To effectively use recursive algorithms:

• Ensure you have a clear base case to stop further recursion.
• Aim to break the problem into simpler sub-problems solvable through recursion.

In a practical sense, recursion is elegant and often easier to implement, but watch out for depth limitations which could lead to performance issues in computationally extensive scenarios.

Iterative Algorithms

Unlike recursion, iterative algorithms rely on repetitive structures, such as loops, to solve a problem. The example iterative process in the solution uses a loop-like mechanism that accumulates results instead of making additional function calls.
This approach stores results as it proceeds through iterations, which is more memory-efficient versus recursive stacking.

• Start with an initial result, often zero.
• In each iteration, update the result by computing the fraction component and adjusting the index.
• The process stops once the designated number of terms, `k`, have been calculated.

Iterative algorithms are more straightforward when aiming for efficiency.

• They handle larger and/or infinitely expansive tasks well due to their controlled memory use, maintaining simplicity in resource consumption.
• Ensure control structures like loops have a clear exit condition to avoid infinite cycles.

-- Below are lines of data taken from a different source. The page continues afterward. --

-- ==== Sys2Proof/Machine/Fetch.lean ====
section
/-! DEFINITION. Fetching and decoding the next instruction (spec/40_execution_cycle.md R86 to R89). -/

namespace Sys2Proof.Machine

/-- The three fetch reads, in order, for every instruction whatever its length (R86). The additions are exact: no wrap. -/
def fetch (s : State) : Except Raise (Byte × Byte × Byte) := do
  let ir ← memRead s.pc.toNat s
  let opA ← memRead (s.pc.toNat + 1) s
  let opB ← memRead (s.pc.toNat + 2) s
  return (ir, opA, opB)

/-- The exception that decode raises where it refuses (R88, R89), with the detail of spec/60_exceptions.md R171. -/
def decodeRaise : DecodeError → Raise
  | .unknownOpcode ir => ⟨.unknownOpcode, ir.setWidth 9⟩
  | .invalidRegister b => invalidRegister b

/-- Fetch, then decode (R94): the instruction at pc, or the exception that getting it raises. -/
def fetchDecode (s : State) : Except Raise Instr := do
  let (ir, opA, opB) ← fetch s
  match decode ir opA opB with
  | .ok i => return i
  | .error e => throw (decodeRaise e)

/-- The state with bytes placed from the address where the next fetch begins; a byte whose address does not exist is
dropped (log entry 12). -/
def placeAtPc (bytes : List Byte) (s : State) : State := { s with mem := Memory.store s.mem s.pc.toNat bytes }

end Sys2Proof.Machine
end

Often, iterative solutions closely resemble the controlled, step-by-step ways one might manually calculate or verify an arithmetic problem. Notably, they are a great option when you want manageable, predictable performance.

Mathematical Approximations

Mathematical approximations involve finding a value that is close to a desired exact figure but simpler to calculate.
In continued fractions, direct calculation of an infinite form is impractical. Instead, truncating the fraction to a finite number of terms makes computation feasible.

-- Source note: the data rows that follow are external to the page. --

/-! ## Building a small state and looking at one step -/

/-- A running state from reset: pc, registers as (number, value) pairs, flags (E, L, G), memory cells in rising order. -/
def mk (pc : PcWord) (regs : List (Reg × Byte)) (flags : Bool × Bool × Bool) (cells : List Host.Cell) : State :=
  { regs.foldl (fun s r => writeReg r.1 r.2 s) State.reset with
    pc := pc, flags := { e := flags.1, l := flags.2.1, g := flags.2.2 }, mem := cells }

/-- No flag set. -/
def f0 : Bool × Bool × Bool := (false, false, false)

/-- Fields of the state after one step. -/
def after {α : Type} (s : State) (f : State → α) : Option α :=
  match step s with
  | .next t => some (f t)
  | _ => none

/-- The flags as (E, L, G). -/
def elg (s : State) : Bool × Bool × Bool := (s.flags.e, s.flags.l, s.flags.g)

/-! ## Decoding: one word of each instruction, written out bit by bit from R66 -/

theorem test_decode_hlt : decode 0b00000001 0xAB 0xCD = .ok .hlt := rfl
theorem test_decode_ldi : decode 0b10000010 0b00000101 0b11111111 = .ok (.ldi 5 255) := rfl
theorem test_decode_prn : decode 0b01000111 0b00000111 0xCD = .ok (.prn 7) := rfl
theorem test_decode_add : decode 0b10100000 0b00000001 0b00000010 = .ok (.add 1 2) := rfl
theorem test_decode_mul : decode 0b10100010 0b00000001 0b00000010 = .ok (.mul 1 2) := rfl
theorem test_decode_cmp : decode 0b10100111 0b00000001 0b00000010 = .ok (.cmp 1 2) := rfl
theorem test_decode_push : decode 0b01000101 0b00000011 0xCD = .ok (.push 3) := rfl
theorem test_decode_pop : decode 0b01000110 0b00000011 0xCD = .ok (.pop 3) := rfl
theorem test_decode_call : decode 0b01010000 0b00000011 0xCD = .ok (.call 3) := rfl
theorem test_decode_ret : decode 0b00010001 0xAB 0xCD = .ok .ret := rfl
theorem test_decode_jmp : decode 0b01010100 0b00000011 0xCD = .ok (.jmp 3) := rfl
theorem test_decode_jeq : decode 0b01010101 0b00000011 0xCD = .ok (.jeq 3) := rfl
theorem test_decode_jne : decode 0b01010110 0b00000011 0xCD = .ok (.jne 3) := rfl

/-- AA = 3, an LS-8 opcode that this core lacks, and zeroed memory are unknown (R69, E4, E5). -/
theorem test_decode_unknown :
    decode 0xC0 0 0 = .error (.unknownOpcode 0xC0) ∧ decode 0xA8 0 0 = .error (.unknownOpcode 0xA8) ∧
    decode 0x00 0 0 = .error (.unknownOpcode 0x00) := ⟨rfl, rfl, rfl⟩

/-- The opcode is bits 7..0 of a table word, the next bytes follow above it. -/
theorem test_decodeTableWord :
    decodeTableWord 24 0x0201A0 = some (.add 1 2) ∧ decodeTableWord 8 0x01 = some .hlt ∧
    decodeTableWord 16 0xFF0345 = some (.push 3) ∧ decodeTableWord 16 0x0845 = none := ⟨rfl, rfl, rfl, rfl⟩

/-- The source's two assembly lines (R72). -/
theorem test_asm : (Instr.ldi 0 8).asm = "LDI r0,8" ∧ (Instr.prn 0).asm = "PRN r0" := by decide

/-! ## WellFormed: an ill-formed term for each check -/

theorem smoke_ill_formed_register_a : WellFormed (.add 8 0) = false ∧ (Instr.add 8 12).firstBadReg = some 8 := by decide
theorem smoke_ill_formed_register_b : WellFormed (.cmp 7 255) = false ∧ (Instr.cmp 7 255).firstBadReg = some 255 := by decide
theorem smoke_ill_formed_single_register :
    WellFormed (.ldi 8 0) = false ∧ WellFormed (.prn 9) = false ∧ WellFormed (.mul 16 0) = false ∧
    WellFormed (.push 8) = false ∧ WellFormed (.pop 128) = false ∧ WellFormed (.call 8) = false ∧
    WellFormed (.jmp 8) = false ∧ WellFormed (.jeq 8) = false ∧ WellFormed (.jne 255) = false := by decide
theorem smoke_well_formed : WellFormed (.ldi 7 255) = true ∧ WellFormed (.add 7 0) = true ∧ WellFormed .ret = true := by decide

/-! ## Memory -/

/-- Writing what an unlisted address reads as removes the entry; a write in the middle keeps the order. -/
theorem test_memory_canonical :
    Memory.set [(3, 5), (9, 1)] 3 0 = [(9, 1)] ∧ Memory.set [(3, 5), (9, 1)] 7 2 = [(3, 5), (7, 2), (9, 1)] := by decide

/-! ## One step of each instruction (spec/95_test_vectors.md part 2) -/

/-- A1. -/
theorem test_add_carry_discarded :
    after (mk 0 [(0, 200), (1, 100)] (false, true, false) [(0, 0xA0), (2, 1)])
      (fun t => (readReg 0 t, readReg 1 t, t.pc, elg t)) = some (44, 100, 3, (false, true, false)) := by decide
/-- A3. -/
theorem test_add_same_register :
    after (mk 0 [(0, 128)] f0 [(0, 0xA0)]) (fun t => (readReg 0 t, t.pc)) = some (0, 3) := by decide
/-- A8. -/
theorem test_mul_low_byte :
    after (mk 0 [(0, 255), (1, 255)] f0 [(0, 0xA2), (2, 1)]) (fun t => (readReg 0 t, t.pc)) = some (1, 3) := by decide
/-- A11. -/
theorem test_mul_square :
    after (mk 0 [(2, 12)] f0 [(0, 0xA2), (1, 2), (2, 2)]) (fun t => (readReg 2 t, t.pc)) = some (144, 3) := by decide
/-- A14. -/
theorem test_cmp_clears_old_flag :
    after (mk 0 [(0, 7), (1, 7)] (false, false, true) [(0, 0xA7), (2, 1)]) (fun t => (elg t, t.pc)) =
      some ((true, false, false), 3) := by decide
/-- A17. -/
theorem test_cmp_unsigned :
    after (mk 0 [(0, 128), (1, 127)] f0 [(0, 0xA7), (2, 1)]) (fun t => (elg t, readReg 0 t)) =
      some ((false, false, true), 128) := by decide
/-- L2. -/
theorem test_ldi_stack_pointer :
    after (mk 0 [] f0 [(0, 0x82), (1, 7), (2, 0xF4)]) (fun t => (readReg 7 t, t.pc)) = some (0xF4, 3) := by decide
/-- L4. -/
theorem test_prn :
    after (mk 0 [(0, 8)] f0 [(0, 0x47)]) (fun t => (t.out, t.pc)) = some ([8], 2) := by decide
/-- L7. -/
theorem test_hlt_last_address :
    after (mk 253 [] f0 [(253, 0x01)]) (fun t => (t.status, t.pc)) = some (.halted, 254) := by decide
/-- L8. -/
theorem test_hlt_too_high :
    after (mk 254 [] f0 [(254, 0x01)]) (fun t => (t.status, t.pc)) =
      some (.aborted ⟨.outOfBoundsMemoryAccess, 254, 256⟩, 254) := by decide
/-- K2. -/
theorem test_push_wraps :
    after (mk 0 [(0, 42)] f0 [(0, 0x45)]) (fun t => (readReg 7 t, Memory.get t.mem 0xFF, t.pc)) =
      some (0xFF, 42, 2) := by decide
/-- K3. -/
theorem test_push_r7 :
    after (mk 0 [(7, 0xF4)] f0 [(0, 0x45), (1, 7)]) (fun t => (readReg 7 t, Memory.get t.mem 0xF3)) =
      some (0xF3, 0xF4) := by decide
/-- K5. -/
theorem test_pop_wraps :
    after (mk 0 [(7, 0xFF)] f0 [(0, 0x46), (1, 1), (0xFF, 99)])
      (fun t => (readReg 1 t, readReg 7 t, Memory.get t.mem 0xFF, t.pc)) = some (99, 0, 99, 2) := by decide
/-- K6. -/
theorem test_pop_r7 :
    after (mk 0 [(7, 0xF3)] f0 [(0, 0x46), (1, 7), (0xF3, 0x80)]) (fun t => (readReg 7 t, t.pc)) = some (0x80, 2) := by decide
/-- C3. -/
theorem test_call_r7 :
    after (mk 0x10 [(7, 0xF4)] f0 [(0x10, 0x50), (0x11, 7)])
      (fun t => (t.pc, readReg 7 t, Memory.get t.mem 0xF3)) = some (0xF3, 0xF3, 0x12) := by decide
/-- C4. -/
theorem test_call_highest :
    after (mk 253 [(1, 0x40), (7, 0xF4)] f0 [(253, 0x50), (254, 1)])
      (fun t => (t.pc, readReg 7 t, Memory.get t.mem 0xF3)) = some (0x40, 0xF3, 255) := by decide
/-- C5. -/
theorem test_ret :
    after (mk 0x40 [(7, 0xF3)] f0 [(0x40, 0x11), (0xF3, 0x12)]) (fun t => (t.pc, readReg 7 t)) = some (0x12, 0xF4) := by decide
/-- C6. -/
theorem test_ret_wraps :
    after (mk 0x40 [(7, 0xFF)] f0 [(0x40, 0x11), (0xFF, 0x08)]) (fun t => (t.pc, readReg 7 t)) = some (0x08, 0) := by decide
/-- C7b. -/
theorem test_jmp_unchecked :
    after (mk 0 [(2, 254)] f0 [(0, 0x54), (1, 2)]) (fun t => (t.pc, t.status)) = some (254, .running) := by decide
/-- C8. -/
theorem test_jeq_taken :
    after (mk 8 [(3, 0x30)] (true, false, false) [(8, 0x55), (9, 3)]) (fun t => (t.pc, elg t)) =
      some (0x30, (true, false, false)) := by decide
/-- C14. -/
theorem test_jeq_not_taken_to_the_top :
    after (mk 253 [(3, 0x30)] f0 [(253, 0x55), (254, 3)]) (fun t => (t.pc, t.status)) = some (255, .running) := by decide
/-- C11. -/
theorem test_jne_taken :
    after (mk 8 [(3, 0x30)] (false, false, true) [(8, 0x56), (9, 3)]) (fun t => t.pc) = some 0x30 := by decide
/-- C12. -/
theorem test_jne_not_taken :
    after (mk 8 [(3, 0x30)] (true, false, false) [(8, 0x56), (9, 3)]) (fun t => t.pc) = some 0x0A := by decide

/-! ## Faults -/

/-- E1, E3, E4. -/
theorem test_unknown_opcode :
    after (mk 10 [] f0 [(10, 0xFF)]) State.status = some (.aborted ⟨.unknownOpcode, 10, 0xFF⟩) ∧
    after (mk 254 [] f0 [(254, 0xFF)]) State.status = some (.aborted ⟨.outOfBoundsMemoryAccess, 254, 256⟩) ∧
    after State.reset State.status = some (.aborted ⟨.unknownOpcode, 0, 0⟩) := by decide
/-- L9, L10. -/
theorem test_fetch_above_the_top :
    after (mk 255 [] f0 [(255, 1)]) State.status = some (.aborted ⟨.outOfBoundsMemoryAccess, 255, 256⟩) ∧
    after (mk 256 [] f0 []) State.status = some (.aborted ⟨.outOfBoundsMemoryAccess, 256, 256⟩) := by decide
/-- E7, E8, E9. -/
theorem test_invalid_register :
    after (mk 0 [] f0 [(0, 0xA0), (1, 9), (2, 12)]) State.status = some (.aborted ⟨.invalidRegister, 0, 9⟩) ∧
    after (mk 0 [] f0 [(0, 0xA0), (1, 1), (2, 12)]) State.status = some (.aborted ⟨.invalidRegister, 0, 12⟩) ∧
    after (mk 0 [] f0 [(0, 0x55), (1, 8)]) State.status = some (.aborted ⟨.invalidRegister, 0, 8⟩) := by decide
/-- E11: no push happened. -/
theorem test_invalid_register_is_precise :
    after (mk 0 [(7, 0xF4)] f0 [(0, 0x50), (1, 8)]) id =
      some { mk 0 [(7, 0xF4)] f0 [(0, 0x50), (1, 8)] with status := .aborted ⟨.invalidRegister, 0, 8⟩ } := by decide
/-- R85. -/
theorem test_no_step_when_halted : step { State.reset with status := .halted } = .fault .halted := rfl
/-- R171. -/
theorem test_fault_codes :
    faultCode .unknownOpcode = 1 ∧ faultCode .unsupportedALUOperation = 2 ∧ faultCode .outOfBoundsMemoryAccess = 3 ∧
    faultCode .invalidRegister = 4 := by decide
/-- A word placed at reset is the instruction the first step runs. -/
theorem test_withFetchWord :
    after (State.reset.withFetchWord 24 0x088282) State.status = some (.aborted ⟨.invalidRegister, 0, 0x82⟩) ∧
    after (State.reset.withFetchWord 24 0x080082) (readReg 0) = some 8 := by decide
/-- R206: S1's output and its rendering, and R207. -/
theorem test_host_view :
    renderedOutput { State.reset with out := [8] } = ["8"] ∧ normalExit { State.reset with status := .halted } = some true ∧
    observation State.reset = none := by decide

• Choose a practical level of truncation that provides the required precision without excessive computation.
• The approximation improves as the number of terms `k` increases, better mimicking the behavior of infinite series.

In the case of calculating an approximation of the golden ratio's reciprocal, using a test that checks progress towards a correct value confirms the adequacy of the chosen depth `k`. Therefore, you:

• Begin with smaller values of `k`, progressively increasing until the result meets a specific precision, such as four decimal places.
• Consider external checks or known values (like the golden ratio's reciprocal) as benchmarks to decide how precise your calculation needs to be.

Approximations balance precision with practicality, allowing complex expressions to be workable and useful in real-world computations. This balance is crucial in fields like engineering, physics, and computer science.